Work order:
What is the number of lines in these records with "drop" in them? Answer with that number only.
+++++
-- ==== Sys2Proof/Machine/Blocks.lean ====
section
/-! DEFINITION. The compressed block format, to the bit: header and trailer, the adaptive Rice code, RAS, GEN and STORE,
tiling (spec/04_codec.md, R112–R128). -/
namespace Sys2Proof.Machine

/-! ## Bits (R115) -/

/-- The `n` low bits of a value, most significant first. -/
def bitsMsb : Nat → Nat → List Bool
  | 0, _ => []
  | n + 1, v => bitOf n v :: bitsMsb n v

/-- The bits of bytes, bit 7 first. -/
def bytesBits (bs : List Byte) : List Bool := bs.flatMap (fun b => bitsMsb 8 b.toNat)

/-- The value of bits, most significant first. -/
def bitsVal (bs : List Bool) : Nat := bs.foldl (fun v b => 2 * v + b2n b) 0

/-- Bits as bytes, the last filled with zeros. -/
def packBits (bits : List Bool) : List Byte :=
  (chunks 8 (ceilDiv bits.length 8) bits).map (fun c => BitVec.ofNat 8 (bitsVal c * 2 ^ (8 - c.length)))

/-! ## Rice code (R119) -/

/-- KMAX and VBITS. -/
structure RiceCfg where
  kmax : Nat
  vbits : Nat
deriving DecidableEq, Repr

/-- The contexts: A and N of each. -/
abbrev RiceSt := List (Nat × Nat)

/-- k of a context. -/
def riceK (a n kmax : Nat) : Nat → Nat → Nat
  | 0, k => k
  | fuel + 1, k => if n * 2 ^ k < a ∧ k < kmax then riceK a n kmax fuel (k + 1) else k

/-- The contexts after a value was coded. -/
def riceUpdate (s : RiceSt) (x m : Nat) : RiceSt :=
  let (a, n) := s.getD x (0, 1)
  let a := a + m
  let n := n + 1
  s.set x (if n = 64 then ((a + 1) / 2, 32) else (a, n))

/-- Code a value. -/
def riceEncode (c : RiceCfg) (s : RiceSt) (x m : Nat) : List Bool × RiceSt :=
  let (a, n) := s.getD x (0, 1)
  let k := riceK a n c.kmax c.kmax 0
  let q := m / 2 ^ k
  let bits := if q < 24 then List.replicate q true ++ false :: bitsMsb k m
    else List.replicate 24 true ++ bitsMsb c.vbits m
  (bits, riceUpdate s x m)

/-- One-bits up to a zero-bit or to 24: their number and the rest. -/
def takeOnes : Nat → Nat → List Bool → Option (Nat × List Bool)
  | 0, q, bs => some (q, bs)
  | _, _, [] => none
  | fuel + 1, q, b :: bs => if b then takeOnes fuel (q + 1) bs else some (q, bs)

/-- `n` raw bits. -/
def readBits (n : Nat) (bs : List Bool) : Option (Nat × List Bool) :=
  if bs.length < n then none else some (bitsVal (bs.take n), bs.drop n)

/-- Decode a value: none when the payload is exhausted. -/
def riceDecode (c : RiceCfg) (s : RiceSt) (x : Nat) (bs : List Bool) : Option (Nat × RiceSt × List Bool) :=
  let (a, n) := s.getD x (0, 1)
  let k := riceK a n c.kmax c.kmax 0
  match takeOnes 24 0 bs with
  | none => none
  | some (q, rest) =>
    match (if q < 24 then readBits k rest else readBits c.vbits rest) with
    | none => none
    | some (v, rest) =>
      let m := if q < 24 then q * 2 ^ k + v else v
      some (m, riceUpdate s x m, rest)

/-- bitlength(0) = 0. -/
def bitlength (g : Nat) : Nat := if g = 0 then 0 else g.log2 + 1

/-- A signed residual as an unsigned value, within `2^w`. -/
def zigzag (w x pred : Nat) : Nat :=
  let e := (x + 2 ^ w - pred % 2 ^ w) % 2 ^ w
  if e < 2 ^ (w - 1) then 2 * e else 2 * (2 ^ w - e) - 1

/-- The sample of an unsigned residual. -/
def unzig (w m pred : Nat) : Nat :=
  if m % 2 = 0 then (pred + m / 2) % 2 ^ w else (pred + 2 ^ w - (m + 1) / 2 % 2 ^ w) % 2 ^ w

/-! ## RAS (R120–R123) -/

/-- Prediction and gradient of a sample (pseudocode RAS sample): `left` holds the samples before it in the line, nearest
first; `up` the line r − s of the strip, if any. -/
def rasPredict (depth s c : Nat) (left : List Nat) (up : Option (List Nat)) : Nat × Nat :=
  match up, decide (s ≤ c) with
  | none, false => (2 ^ (depth - 1), 0)
  | none, true => (left.getD (s - 1) 0, 0)
  | some u, false => (u.getD c 0, 0)
  | some u, true =>
    let a := left.getD (s - 1) 0
    let b := u.getD c 0
    let e := u.getD (c - s) 0
    let p := if max a b ≤ e then min a b else if e ≤ min a b then max a b else a + b - e
    (p, (max a e - min a e) + (max b e - min b e))

/-- The context of a sample. -/
def rasCtx (s r c g : Nat) : Nat := 16 * (if s = 2 then 2 * (r % 2) + c % 2 else 0) + min 15 (bitlength g)

/-- Rice parameters and fresh contexts of a strip. -/
def rasCfg (depth : Nat) : RiceCfg := ⟨depth, depth⟩
/-- A0 and N of 64 contexts. -/
def rasInit (depth : Nat) : RiceSt := List.replicate 64 (max 2 (2 ^ (depth - 6)), 1)

/-- Code one line of a strip; `col` is the strip's first column. -/
def rasEncLine (depth s r col : Nat) (up : Option (List Nat)) : RiceSt → Nat → List Nat → List Nat → List Bool × RiceSt
  | st, _, _, [] => ([], st)
  | st, c, left, x :: xs =>
    let (p, g) := rasPredict depth s c left up
    let (b, st) := riceEncode (rasCfg depth) st (rasCtx s r (col + c) g) (zigzag depth x p)
    let (bs, st) := rasEncLine depth s r col up st (c + 1) (x :: left) xs
    (b ++ bs, st)

/-- Code the lines of a strip; `before` holds the earlier lines, nearest first. -/
def rasEncLines (depth s col : Nat) : RiceSt → Nat → List (List Nat) → List (List Nat) → List Bool
  | _, _, _, [] => []
  | st, r, before, l :: ls =>
    let up := if r < s then none else before[s - 1]?
    let (b, st) := rasEncLine depth s r col up st 0 [] l
    b ++ rasEncLines depth s col st (r + 1) (l :: before) ls

/-- Decode one line of `n` samples. -/
def rasDecLine (depth s r col : Nat) (up : Option (List Nat)) :
    Nat → RiceSt → Nat → List Nat → List Bool → Option (List Nat × RiceSt × List Bool)
  | 0, st, _, left, bs => some (left.reverse, st, bs)
  | n + 1, st, c, left, bs =>
    let (p, g) := rasPredict depth s c left up
    match riceDecode (rasCfg depth) st (rasCtx s r (col + c) g) bs with
    | none => none
    | some (m, st, bs) => rasDecLine depth s r col up n st (c + 1) (unzig depth m p :: left) bs

/-- Decode the lines of a strip: also the bits left after each line. -/
def rasDecLines (depth s col n : Nat) :
    Nat → RiceSt → Nat → List (List Nat) → List Bool → Option (List (List Nat) × List Bool)
  | 0, _, _, before, bs => some (before.reverse, bs)
  | k + 1, st, r, before, bs =>
    let up := if r < s then none else before[s - 1]?
    match rasDecLine depth s r col up n st 0 [] bs with
    | none => none
    | some (l, st, bs) => rasDecLines depth s col n k st (r + 1) (l :: before) bs

/-- SW of R121. -/
def stripWidth (s w : Nat) : Nat := s * ceilDiv (ceilDiv w 8) s

/-- Columns of strip `j`: first and count. -/
def stripCols (s w j : Nat) : Nat × Nat :=
  let sw := stripWidth s w
  (j * sw, min w ((j + 1) * sw) - j * sw)

/-- Sample step of a layout. -/
def pixStep (v : Nat) : Nat := if pixLayout v = 1 then 2 else 1

/-- A RAS payload (R121). -/
def rasEncode (v w : Nat) (lines : List (List Nat)) : List Byte :=
  let s := pixStep v
  let strips := (List.range 8).map (fun j =>
    let (c, n) := stripCols s w j
    if n = 0 then []
    else packBits (rasEncLines (pixDepth v) s c (rasInit (pixDepth v)) 0 [] (lines.map (fun l => (l.drop c).take n))))
  (strips.take 7).flatMap (fun b => leBytes 3 b.length) ++ strips.flatten

/-- The eight strips of a payload. -/
def rasStrips (pl : List Byte) : Option (List (List Byte)) :=
  let lens := (List.range 7).map (fun j => leAt (3 * j) 3 pl)
  let sum := lens.sum
  if pl.length < 21 + sum then none
  else
    let rec cut : List Nat → List Byte → List (List Byte)
      | [], b => [b]
      | n :: ns, b => b.take n :: cut ns (b.drop n)
    some (cut lens (pl.drop 21))

/-- Decode a strip; its padding is zero and shorter than a byte. -/
def rasStrip (v w lines j : Nat) (b : List Byte) : Option (List (List Nat)) :=
  let s := pixStep v
  let (c, n) := stripCols s w j
  if n = 0 then (if b.isEmpty then some (List.replicate lines []) else none)
  else match rasDecLines (pixDepth v) s c n lines (rasInit (pixDepth v)) 0 [] (bytesBits b) with
    | none => none
    | some (ls, rest) => if rest.length < 8 && rest.all (!·) then some ls else none

/-- Join the strips of each line. -/
def joinStrips (lines : Nat) (strips : List (List (List Nat))) : List (List Nat) :=
  (List.range lines).map (fun r => strips.flatMap (fun s => s.getD r []))

/-- Decode a RAS payload into bytes. -/
def rasDecode (v w lines : Nat) (pl : List Byte) : Option (List Byte) :=
  match rasStrips pl with
  | none => none
  | some bs =>
    let ds := (bs.zipIdx.map (fun p => rasStrip v w lines p.2 p.1))
    if ds.any (·.isNone) then none
    else some ((joinStrips lines (ds.map (·.getD []))).flatMap (packLine v w))

/-! ## GEN (R124) -/

/-- Rice parameters of GEN. -/
def genCfg : RiceCfg := ⟨16, 17⟩
/-- Contexts LR 0, LIT0–LIT7 1–8, ML 9, OC 10. -/
def genInit : RiceSt := List.replicate 11 (4, 1)

/-- What a GEN decoder holds between tokens. `out` is reversed. -/
structure GenSt where
  st : RiceSt
  out : List Byte
  n : Nat
  prev : Nat
  lctx : Nat
deriving DecidableEq, Repr

/-- A point between tokens: bits left and bytes produced. -/
abbrev GenMark := Nat × Nat

/-- Decode `k` literals. -/
def genLits (ulen : Nat) : Nat → GenSt → List Bool → List GenMark → Option (GenSt × List Bool × List GenMark)
  | 0, g, bs, ms => some (g, bs, ms)
  | k + 1, g, bs, ms =>
    match riceDecode genCfg g.st (1 + g.lctx) bs with
    | none => none
    | some (dv, st, bs) =>
      let b := unzig 8 dv g.prev
      if 256 ≤ dv ∨ ulen ≤ g.n then none
      else genLits ulen k ⟨st, BitVec.ofNat 8 b :: g.out, g.n + 1, b, min 7 (bitlength dv)⟩ bs ((bs.length, g.n + 1) :: ms)

/-- Copy `ml` bytes from `off` back. -/
def genCopy (off : Nat) : Nat → List Byte → List Byte
  | 0, out => out
  | k + 1, out => genCopy off k (out.getD (off - 1) 0 :: out)

/-- Rounds of literal run and match until ULEN bytes are produced. -/
def genLoop (ulen : Nat) : Nat → GenSt → List Bool → List GenMark → Option (GenSt × List Bool × List GenMark)
  | 0, _, _, _ => none
  | fuel + 1, g, bs, ms =>
    match riceDecode genCfg g.st 0 bs with
    | none => none
    | some (lr, st, bs) =>
      if ulen < g.n + lr then none
      else match genLits ulen lr { g with st := st } bs ((bs.length, g.n) :: ms) with
      | none => none
      | some (g, bs, ms) =>
        if g.n = ulen then some (g, bs, ms)
        else match riceDecode genCfg g.st 9 bs with
        | none => none
        | some (mv, st, bs) => match riceDecode genCfg st 10 bs with
          | none => none
          | some (oc, st, bs) =>
            if 16 < oc then none
            else match (if oc = 0 then some (0, bs) else readBits (oc - 1) bs) with
            | none => none
            | some (r, bs) =>
              let off := (if oc = 0 then 0 else 2 ^ (oc - 1) + r) + 1
              let ml := mv + 4
              if g.n < off ∨ ulen < g.n + ml then none
              else
                let out := genCopy off ml g.out
                let g : GenSt := ⟨st, out, g.n + ml, (out.headD 0).toNat, 0⟩
                if g.n = ulen then some (g, bs, (bs.length, g.n) :: ms)
                else genLoop ulen fuel g bs ((bs.length, g.n) :: ms)

/-- Decode a GEN payload: the bytes, and the points between tokens, latest first. -/
def genDecode (ulen : Nat) (pl : List Byte) : Option (List Byte × List GenMark) :=
  match genLoop ulen (ulen + 1) ⟨genInit, [], 0, 0, 0⟩ (bytesBits pl) [] with
  | none => none
  | some (g, rest, ms) => if rest.length < 8 && rest.all (!·) then some (g.out.reverse, ms) else none

/-- Code `k` literals of the data from position `n`. -/
def genEncLits (data : List Byte) : Nat → Nat → RiceSt → Nat → Nat → List Bool × RiceSt × Nat
  | 0, _, st, prev, _ => ([], st, prev)
  | k + 1, n, st, prev, lctx =>
    let x := (data.getD n 0).toNat
    let dv := zigzag 8 x prev
    let (b, st) := riceEncode genCfg st (1 + lctx) dv
    let (bs, st, p) := genEncLits data k (n + 1) st x (min 7 (bitlength dv))
    (b ++ bs, st, p)

/-- Code a parse. -/
def genEncLoop (data : List Byte) : List (Nat × Option (Nat × Nat)) → Nat → RiceSt → Nat → List Bool
  | [], _, _, _ => []
  | (lr, m) :: ps, n, st, prev =>
    let (b0, st) := riceEncode genCfg st 0 lr
    let (b1, st, _) := genEncLits data lr n st prev 0
    match m with
    | none => b0 ++ b1
    | some (ml, off) =>
      let (b2, st) := riceEncode genCfg st 9 (ml - 4)
      let v := off - 1
      let oc := bitlength v
      let (b3, st) := riceEncode genCfg st 10 oc
      let n := n + lr + ml
      b0 ++ b1 ++ b2 ++ b3 ++ bitsMsb (oc - 1) v ++ genEncLoop data ps n st (data.getD (n - 1) 0).toNat

/-- A GEN payload: the device's choice of matches where it reproduces the bytes, else one literal run. -/
def genEncode (data : List Byte) : List Byte :=
  let code := fun ps => packBits (genEncLoop data ps 0 genInit 0)
  let own := code (Config.genParse data)
  if (genDecode data.length own).map (·.1) = some data then own else code [(data.length, none)]

/-! ## Blocks (R112–R118) -/

/-- Header bytes with HCHK (R113). -/
def blockHeader (format mode flags clen pixfmt width lines : Nat) : List Byte :=
  let a := [0xB7] ++ leBytes 1 format ++ leBytes 1 mode ++ leBytes 1 flags ++ leBytes 3 clen
  let b := leBytes 4 pixfmt ++ leBytes 2 width ++ leBytes 2 lines
  a ++ leBytes 1 (crc32c (a ++ b)) ++ b

/-- Trailer bytes (R114). -/
def blockTrailer (data : List Byte) (index : Nat) : List Byte :=
  leBytes 4 data.length ++ leBytes 4 (crc32c data) ++ leBytes 4 index ++ zeros 4

/-- A piece of a job's source before coding (R126, R127): bytes, WIDTH and LINES of a raster piece, TAIL. -/
structure Piece where
  data : List Byte
  width : Nat
  lines : Nat
  tail : Bool
deriving DecidableEq, Repr

/-- Are the unused bits of a piece zero (R123)? -/
def unusedZero (v : Nat) (p : Piece) : Bool :=
  (chunks (lineBytes v p.width) p.lines p.data).all (fun l => packLine v p.width (unpackLine v p.width l) == l)

/-- An encoded block: its bytes, whether it fell back, and into which mode (R116, R123, R128). -/
structure Encoded where
  bytes : List Byte
  fallback : Bool
  toGen : Bool
  toStore : Bool
deriving DecidableEq, Repr

/-- Encode one block. `mode` is the job's; `forced` writes STORE after a lasting self-check fault (R128). -/
def encodeBlock (mode pixfmt index : Nat) (last forced : Bool) (p : Piece) : Encoded :=
  let gen := mode = 2 ∧ !p.tail ∧ !unusedZero pixfmt p
  let m := if mode = 2 ∧ (p.tail ∨ gen) then 1 else mode
  let payload := match m with
    | 2 => rasEncode pixfmt p.width (((chunks (lineBytes pixfmt p.width) p.lines p.data)).map (unpackLine pixfmt p.width))
    | 1 => genEncode p.data
    | _ => p.data
  let store := m ≠ 0 ∧ (forced ∨ p.data.length ≤ payload.length)
  let pl := if store then p.data else payload
  let md := if store then 0 else m
  let fb : Bool := md != mode
  let fl := b2n last + 2 * b2n fb + 4 * b2n p.tail
  let hdr := if md = 2 then blockHeader 2 2 fl pl.length pixfmt p.width p.lines else blockHeader 1 md fl pl.length 0 0 0
  ⟨hdr ++ pl ++ blockTrailer p.data index, fb, gen, store⟩

/-- A decoded block: its bytes, the bytes of source it took, and for GEN the points between tokens. -/
structure Decoded where
  data : List Byte
  taken : Nat
  marks : List GenMark
deriving DecidableEq, Repr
+++++
Completed task:
4